Extracted records >>
-- ==== Sys2Proof/Machine/Bits.lean ====
section
/-! DEFINITION. Bit slices, concatenation and extension, as R7 and R8 of `00_scope.md` define them. -/

namespace Sys2Proof.Machine

/-- `{h, l} = h * 256 + l` (R7). -/
def cat (h l : Byte) : Word := BitVec.ofNat 16 (h.toNat * 256 + l.toNat)

/-- `v[7:0]`, the low byte (R7). -/
def lo (v : Word) : Byte := BitVec.ofNat 8 v.toNat

/-- `v[15:8]`, the high byte (R7), which is also the page of an address (glossary of `00_scope.md`). -/
def hi (v : Word) : Byte := BitVec.ofNat 8 (v.toNat / 256)

/-- `zext_16(b) = b` (R8). -/
def zext16 (b : Byte) : Word := b.zeroExtend 16

/-- `sext_16(b)`: `b` if `b < 0x80`, else `b + 0xFF00` (R8). -/
def sext16 (b : Byte) : Word := if b.toNat < 0x80 then zext16 b else zext16 b + 0xFF00

end Sys2Proof.Machine
end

Work to complete >> Reproduce the full block of data exactly, omitting nothing.

Exercise output >>
-- ==== Sys2Proof/Machine/Bits.lean ====
section
/-! DEFINITION. Bit slices, concatenation and extension, as R7 and R8 of `00_scope.md` define them. -/

namespace Sys2Proof.Machine

/-- `{h, l} = h * 256 + l` (R7). -/
def cat (h l : Byte) : Word := BitVec.ofNat 16 (h.toNat * 256 + l.toNat)

/-- `v[7:0]`, the low byte (R7). -/
def lo (v : Word) : Byte := BitVec.ofNat 8 v.toNat

/-- `v[15:8]`, the high byte (R7), which is also the page of an address (glossary of `00_scope.md`). -/
def hi (v : Word) : Byte := BitVec.ofNat 8 (v.toNat / 256)

/-- `zext_16(b) = b` (R8). -/
def zext16 (b : Byte) : Word := b.zeroExtend 16

/-- `sext_16(b)`: `b` if `b < 0x80`, else `b + 0xFF00` (R8). -/
def sext16 (b : Byte) : Word := if b.toNat < 0x80 then zext16 b else zext16 b + 0xFF00

end Sys2Proof.Machine
end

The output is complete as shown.